The P.L.O.'s challenge is to do better than just get along. "Of course we have people who can continue to conduct things as they are now," says Dr. Eyad Sarraj, who runs a mental-health clinic in Gaza City. "But to enhance the growth of the community, we need different people." Talent is available. Palestinians are among the best educated of all Middle Easterners. Those in exile were among the principal builders of the modern gulf states, and entrepreneurs outside the territories have abundant resources. The international community has also promised to pitch in. Last week the World Bank announced it had amassed $1.2 billion of the $2.1 billion that 40 donors have pledged to Palestinian development. The question now is how effectively Arafat will capitalize on these assets.
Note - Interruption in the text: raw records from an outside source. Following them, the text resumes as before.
/-- CANCEL (R81), HUSH (R83) and RESUME (R84) by scene state, addressed or broadcast. -/
def Obligations.SceneCommandsFollowTheirTables : Prop :=
  ∀ (via : Addressee) (s : State), Ready via s →
    let reply := fun (c : Command) (status : Status) (scc : Scc) =>
      exec (c.row via []) s = .next (answered via c [] status [] { s with scc := scc })
    (s.scc.scene = .armed →
      reply .cancel .ok { s.scc with scene := .steady, shadowLocked := false }) ∧
    (s.scc.scene = .fadeOut → s.scc.target = some .swapFadeIn ∨ s.scc.target = some .swapHold →
      reply .cancel .ok { s.scc with scene := .fadeIn, target := none, shadowLocked := false }) ∧
    (s.scc.scene = .fadeOut → s.scc.target = some .hold → reply .cancel .state s.scc) ∧
    (s.scc.scene = .steady ∨ s.scc.scene = .held ∨ s.scc.scene = .fadeIn → reply .cancel .state s.scc) ∧
    (s.scc.scene = .steady →
      reply .hush .ok { s.scc with scene := .fadeOut, ramp := activeRamp s, target := some .hold }) ∧
    (s.scc.scene = .armed → reply .hush .ok { s.scc with
      scene := .fadeOut, ramp := activeRamp s, target := some .hold, shadowLocked := false }) ∧
    (s.scc.scene = .fadeOut → s.scc.target = some .swapFadeIn →
      reply .hush .ok { s.scc with target := some .swapHold }) ∧
    (s.scc.scene = .fadeOut → s.scc.target = some .swapHold ∨ s.scc.target = some .hold →
      reply .hush .ok s.scc) ∧
    (s.scc.scene = .held → reply .hush .ok s.scc) ∧
    (s.scc.scene = .fadeIn → reply .hush .ok { s.scc with scene := .fadeOut, target := some .hold }) ∧
    (s.scc.scene = .held → reply .resume .ok { s.scc with scene := .fadeIn, ramp := 0 }) ∧
    (s.scc.scene = .fadeOut → s.scc.target = some .hold →
      reply .resume .ok { s.scc with scene := .fadeIn, target := none }) ∧
    (s.scc.scene = .fadeOut → s.scc.target = some .swapHold →
      reply .resume .ok { s.scc with target := some .swapFadeIn }) ∧
    (s.scc.scene = .fadeOut → s.scc.target = some .swapFadeIn → reply .resume .ok s.scc) ∧
    (s.scc.scene = .steady ∨ s.scc.scene = .armed ∨ s.scc.scene = .fadeIn → reply .resume .ok s.scc)

/-- GUARD-CLEAR and RESTART, addressed or broadcast, wait for the next window start: the masks join the pending clear
(R110), said bit by bit, and the restart is pending, in every scene, load and survey state (R174); nothing else changes.
-/
def Obligations.RequestsWaitForTheWindowStart : Prop :=
  ∀ (via : Addressee) (s : State), Ready via s →
    (∀ a b : Word, ∃ sgd : Sgd,
      exec (.guardClear via [a, b]) s =
        .next (answered via .guardClear [a, b] .ok [] { s with sgd := sgd }) ∧
      sgd = { s.sgd with clearDetectors := sgd.clearDetectors, clearGroups := sgd.clearGroups } ∧
      (∀ i < 24, sgd.clearDetectors.getLsbD i = (s.sgd.clearDetectors.getLsbD i || a.getLsbD i)) ∧
      (∀ g < 8, sgd.clearGroups.getLsbD g = (s.sgd.clearGroups.getLsbD g || b.getLsbD g))) ∧
    exec (.restart via []) s =
      .next (answered via .restart [] .ok [] { s with cmu := { s.cmu with restartPending := true } })

/-- SURVEY-START, addressed or broadcast: RANGE and no change where R194 refuses it; otherwise the survey held ends and
the configuration of its argument fields (R208) waits for the window start, and what is kept of the old survey is its
envelope and sequence counter (R194, R195). SURVEY-STOP: the survey is IDLE, with no configuration, start, trigger or
measurement; RESULTS, the sequence counter and the envelope stay; a broadcast of it is discarded (R196). That START
empties the configuration in force already now, and that both leave the position, the counter, the sum, the peak, the
reference and the times 0 or absent, is the model's choice (notes: assumption 17). -/
def Obligations.SurveyCommandsSetTheSurvey : Prop :=
  (∀ (via : Addressee) (a b : Word) (s : State), Ready via s →
    (surveyConfigOf [a, b] = none →
      exec (.surveyStart via [a, b]) s = .next (answered via .surveyStart [a, b] .range [] s)) ∧
    (∀ c, surveyConfigOf [a, b] = some c →
      exec (.surveyStart via [a, b]) s =
        .next (answered via .surveyStart [a, b] .ok [] { s with svu :=
          { state := .waiting, config := none, startPending := some c, triggerPending := false, position := 0
            counter := 0, sum := 0, peak := 0, envelope := s.svu.envelope, reference := none, t20 := none
            t30 := none, sequence := s.svu.sequence } }) ∧
      c.start = field b 6 0 ∧ c.group = field b 20 16 ∧ c.exponent = field a 12 8 ∧
      [SurveyMode.levelSingle, .levelRepeat, .levelSweep, .levelRepeatSweep, .decay][field a 2 0]? = some c.mode ∧
      [Trigger.now, .mark, .swap][field a 5 4]? = some c.trigger) ∧
    ((surveyConfigOf [a, b]).isSome = true ↔
      field a 2 0 ≤ 4 ∧ field a 5 4 ≤ 2 ∧ ¬(field a 2 0 = 4 ∧ field a 5 4 = 0) ∧
        6 ≤ field a 12 8 ∧ field a 12 8 ≤ 18 ∧
        ((field a 2 0 = 0 ∨ field a 2 0 = 1 ∨ field a 2 0 = 4) → field b 20 16 = 1) ∧
        ((field a 2 0 = 2 ∨ field a 2 0 = 3) →
          field b 20 16 = 2 ∨ field b 20 16 = 4 ∨ field b 20 16 = 8 ∨ field b 20 16 = 16) ∧
        field b 6 0 + field b 20 16 ≤ 88)) ∧
  (∀ s : State,
    (Ready .addressed s → exec (.surveyStop .addressed []) s =
      .next (answered .addressed .surveyStop [] .ok [] { s with svu :=
        { state := .idle, config := none, startPending := none, triggerPending := false, position := 0
          counter := 0, sum := 0, peak := 0, envelope := s.svu.envelope, reference := none, t20 := none
          t30 := none, sequence := s.svu.sequence } })) ∧
    (Ready .broadcast s → exec (.surveyStop .broadcast []) s =
      .next (answered .broadcast .surveyStop [] .ok [] s)))

/-! ### The ring -/

/-- A good frame, not spurious, in LOCKED or FLYWHEEL: the receiver is LOCKED with bad count 0, the frame's number and
slots held, P updated by R135 in LOCKED alone, the window opened at the arrival and the watch restarted; the frame
leaves good, with its sync, number, mark and origin, and its cell unless it is IDLE; each slot that the outputs of the
queue's head name carries the sample of the highest-numbered of them, and every other slot passes through (R127, R135,
R137, R141 to R144, R147 to R149). -/
def Obligations.GoodFrameIsFollowed : Prop :=
  ∀ (time : Nat) (f : Frame) (s : State), rowsExist s = true →
    s.rrx.lock = .locked ∨ s.rrx.lock = .flywheel → frameGood f = true → s.rrx.lastStart + 461 ≤ time →
    ∃ t g, exec (.frameArrival time f) s = .next t ∧
      t.rrx.lock = .locked ∧ t.rrx.badCount = 0 ∧ t.rrx.prevNumber = f.number ∧ t.rrx.heldFrame = f.slots ∧
      (t.rrx.firstPending = true ↔ s.rrx.lock = .flywheel) ∧
      (t.rrx.period : Int) =
        (if s.rrx.lock = .locked ∧ s.rrx.firstPending = false ∧ time ≤ s.rrx.lastStart + 563 then
          (max 0 ((s.rrx.period : Int) +
            ((time : Int) - (s.rrx.lastStart : Int) - (s.rrx.period : Int)) / 16))
        else (s.rrx.period : Int)) ∧
      t.rrx.lastStart = time ∧ t.rrx.watch = some (time + (t.rrx.period + t.rrx.period / 8)) ∧
      t.rrx.localTimer = none ∧ t.rrx.ringset = ringOf s.tables.ringset ∧
      (f.kind ≠ 3 → t.rrx.slips =
        if f.number = s.rrx.prevNumber + 1 then s.rrx.slips else min (s.rrx.slips + 1) 65535) ∧
      t.inWindow = true ∧ t.rtx.mode = .follow ∧ t.rtx.number = f.number ∧ t.rtx.sent = some g ∧
      frameGood g = true ∧ g.sync = f.sync ∧ g.number = f.number ∧ g.mark = f.mark ∧ g.origin = f.origin ∧
      (let e := queueHead (endWindow s)
       g.slots = placeEntry e f.slots ∧
       (∀ k, (∀ j, (e.get j).slot ≠ some k) → g.slots.get k = f.slots.get k) ∧
       (∀ k j, (e.get j).slot = some k → (∀ i, j < i → (e.get i).slot ≠ some k) →
         g.slots.get k = (e.get j).sample)) ∧
      (f.kind ≠ 0 → g.kind = f.kind ∧ g.payload = f.payload) ∧
      (f.kind = 0 → s.cmu.replyBuffer = [] → g.kind = 0 ∧ g.payload = f.payload) ∧
      (∀ c rest, f.kind = 0 → s.cmu.replyBuffer = c :: rest →
        g.kind = c.kind ∧ g.payload = c.payload ∧ t.cmu.replyBuffer = rest)

/-- The cells of good frames at the Command Unit. A good frame that opens a window in LOCKED hands its cell on after the
window start, with the message record as it stood and, for an IDLE cell, after the offer of a reply cell (R145, R155,
R166). SELECT begins an addressed or a broadcast assembly, drops the message in REPLYING, or stands aside, and discards
and counts what was in progress (R156, R168); what the record holds after a discard or a drop is the model's choice
(notes: assumption 22). WORD is appended up to 63 words and overflows beyond (R157). END completes: DAMAGED with its
count, then LENGTH without a header, with an overflow or a wrong count, then UNKNOWN, each with its reply of two cells
if the message was addressed; and a known command, with the 62 arguments at most that a record holds, is taken as its
own row takes it (R159, R161 to R165, R169). Without an assembly WORD and END are ignored, and so is every other kind
(R155). -/
def Obligations.CellsAssembleTheMessage : Prop :=
  (∀ (time : Nat) (f : Frame) (s : State), rowsExist s = true →
    s.rrx.lock = .locked ∨ s.rrx.lock = .flywheel ∨ (s.rrx.lock = .acquiring ∧ f.number = s.rrx.prevNumber + 1 ∧
      s.rrx.ringset.acquire ≤ min (s.rrx.goodCount + 1) 255) →
    frameGood f = true → s.rrx.lastStart + 461 ≤ time →
    ∃ m t, exec (.frameArrival time f) s = .next t ∧
      m.cmu = { s.cmu with
        restartPending := false, fault := m.cmu.fault, laterCount := m.cmu.laterCount, shedNote := m.cmu.shedNote
        replyBuffer := if f.kind = 0 then s.cmu.replyBuffer.tail else s.cmu.replyBuffer
        headerHeld := if f.kind = 0 ∧ s.cmu.replyBuffer ≠ [] then false else s.cmu.headerHeld
        unit := if f.kind = 0 ∧ s.cmu.replyBuffer.length = 1 then
          (if s.cmu.assembly.isSome then .assembling else .idle) else s.cmu.unit } ∧
      m.rrx.lock = .locked ∧ m.inWindow = true ∧ m.rtx.number = f.number ∧
      m.tables = { s.tables with results := m.tables.results } ∧
      (let u := takeCell f.kind f.payload m
       t = { u with
         cmu := { u.cmu with fault := t.cmu.fault, laterCount := t.cmu.laterCount, shedNote := t.cmu.shedNote }
         dmc := { u.dmc with
           shedLast := t.dmc.shedLast, shedWorst := t.dmc.shedWorst, shedWindows := t.dmc.shedWindows }
         scc := t.scc, svu := t.svu, tld := t.tld, draws := t.draws } ∧
       (f.mark = false → t.scc = u.scc ∧ t.svu = u.svu) ∧
       (idleReaches s.tld = false → (s.tld.isOpen = true → 1 ≤ s.tld.timeout) → t.tld = u.tld))) ∧
  (∀ (p : Word) (m : State),
    let gone := { m.cmu with
      assembly := none
      truncated := if m.cmu.assembly.isSome then min (m.cmu.truncated + 1) 65535 else m.cmu.truncated }
    (field p 5 0 = 63 → takeCell 1 p m = { m with cmu := { gone with
      unit := if m.cmu.unit = .replying then .replying else .assembling
      assembly := some .broadcast, words := [], overflow := false, damaged := false } }) ∧
    (∀ a : Fin 63, m.cmu.nodeAddress = some a → field p 5 0 = a.val →
      (m.cmu.unit ≠ .replying → takeCell 1 p m = { m with cmu := { gone with
        unit := .assembling, assembly := some .addressed, words := [], overflow := false, damaged := false } }) ∧
      (m.cmu.unit = .replying → takeCell 1 p m = { m with cmu := { gone with
        overruns := min (m.cmu.overruns + 1) 65535, overrun := true } })) ∧
    (field p 5 0 ≠ 63 → m.cmu.nodeAddress.map Fin.val ≠ some (field p 5 0) →
      takeCell 1 p m = { m with cmu := { gone with
        unit := if m.cmu.unit = .replying then .replying else .idle } }) ∧
    (m.cmu.assembly = none → takeCell 2 p m = m ∧ takeCell 3 p m = m) ∧
    (m.cmu.assembly.isSome = true →
      (m.cmu.words.length < 63 →
        takeCell 2 p m = { m with cmu := { m.cmu with words := m.cmu.words ++ [p] } }) ∧
      (63 ≤ m.cmu.words.length → takeCell 2 p m = { m with cmu := { m.cmu with overflow := true } })) ∧
    (∀ kind : BitVec 4, kind ≠ 1 → kind ≠ 2 → kind ≠ 3 → takeCell kind p m = m)) ∧
  (∀ (p : Word) (via : Addressee) (m : State), m.cmu.assembly = some via →
    let code := field (m.cmu.words.headD 0) 23 16
    let ended := { m with cmu := { m.cmu with assembly := none } }
    let refused := fun (status : Status) (u : State) =>
      (via = .broadcast → takeCell 3 p m = { u with cmu := { u.cmu with
        unit := if m.cmu.unit = .replying then .replying else .idle } }) ∧
      (∀ a, via = .addressed → m.cmu.nodeAddress = some a → takeCell 3 p m = { u with cmu := { u.cmu with
        unit := .replying, replyBuffer := [⟨4, replyHeader u a status code⟩, ⟨5, 0⟩]
        headerHeld := true, overrun := false } })
    (m.cmu.damaged = true → refused .damaged
      { ended with cmu := { ended.cmu with damagedCount := min (m.cmu.damagedCount + 1) 65535 } }) ∧
    (m.cmu.damaged = false →
      (m.cmu.overflow = true ∨ m.cmu.words = [] ∨ field (m.cmu.words.headD 0) 5 0 ≠ m.cmu.words.tail.length →
        refused .length ended) ∧
      (∀ header args, m.cmu.overflow = false → m.cmu.words = header :: args → field header 5 0 = args.length →
        (code ∉ [0x01, 0x02, 0x03, 0x10, 0x11, 0x12, 0x20, 0x21, 0x22, 0x23, 0x30, 0x40, 0x41, 0x50, 0x5A] →
          refused .unknown ended) ∧
        (∀ c : Command, c.code = code → args.length ≤ 62 → Ready via ended →
          let u := takeCell 3 p m
          exec (c.row via args) ended =
            .next { u with cmu := { u.cmu with words := headerWord c args :: args } }))))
The answer will help determine how rapidly the PL.O. gets hands on additional territory and powers. Now that the Gaza-Jericho experiment has begun, Israel and the P.L.O. are supposed to start negotiating self-rule for the rest of the West Bank, excluding East Jerusalem. Originally those talks were scheduled to take seven months. But since the relatively easy Gaza- Jericho pact took that long, the second phase will almost surely stretch out longer.

With the future so uncertain, there was little jubilation in the territories. "We will be starting off with difficulties in all fields," said Sobhi Terhy, a carpenter in Gaza City. Throughout the Gaza Strip and Jericho, the Palestinian flags that first went up last September were faded and worn. But the widespread sobriety was perhaps a good thing. Wild expectations have long been a weakness of the Palestinians. Now they have the task of building more and dreaming less.